WHAT IS EXPECTED.
Every entry must be repeated exactly in the answer.

GIVEN DATA.
-- ==== Sys2Proof/Word.lean ====
section
/-! DEFINITION. The words of the machine: operand words of `XW` bits (00_scope.md R6; log 1) and 8-bit samples
(00_scope.md R5, R8). -/

namespace Sys2Proof

/-- The width in bits of one operand word, the open parameter `XW` of R6, fixed (log 1, DESIGN CHOICE). -/
abbrev xw : Nat := 32

/-- One operand word (10_state.md R15). -/
abbrev Word := BitVec 32

/-- One sample, `u8` (R8), and the type of the `STATUS` register (10_state.md R19). -/
abbrev Byte := BitVec 8

end Sys2Proof
end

TASK OUTPUT.
-- ==== Sys2Proof/Word.lean ====
section
/-! DEFINITION. The words of the machine: operand words of `XW` bits (00_scope.md R6; log 1) and 8-bit samples
(00_scope.md R5, R8). -/

namespace Sys2Proof

/-- The width in bits of one operand word, the open parameter `XW` of R6, fixed (log 1, DESIGN CHOICE). -/
abbrev xw : Nat := 32

/-- One operand word (10_state.md R15). -/
abbrev Word := BitVec 32

/-- One sample, `u8` (R8), and the type of the `STATUS` register (10_state.md R19). -/
abbrev Byte := BitVec 8

end Sys2Proof
end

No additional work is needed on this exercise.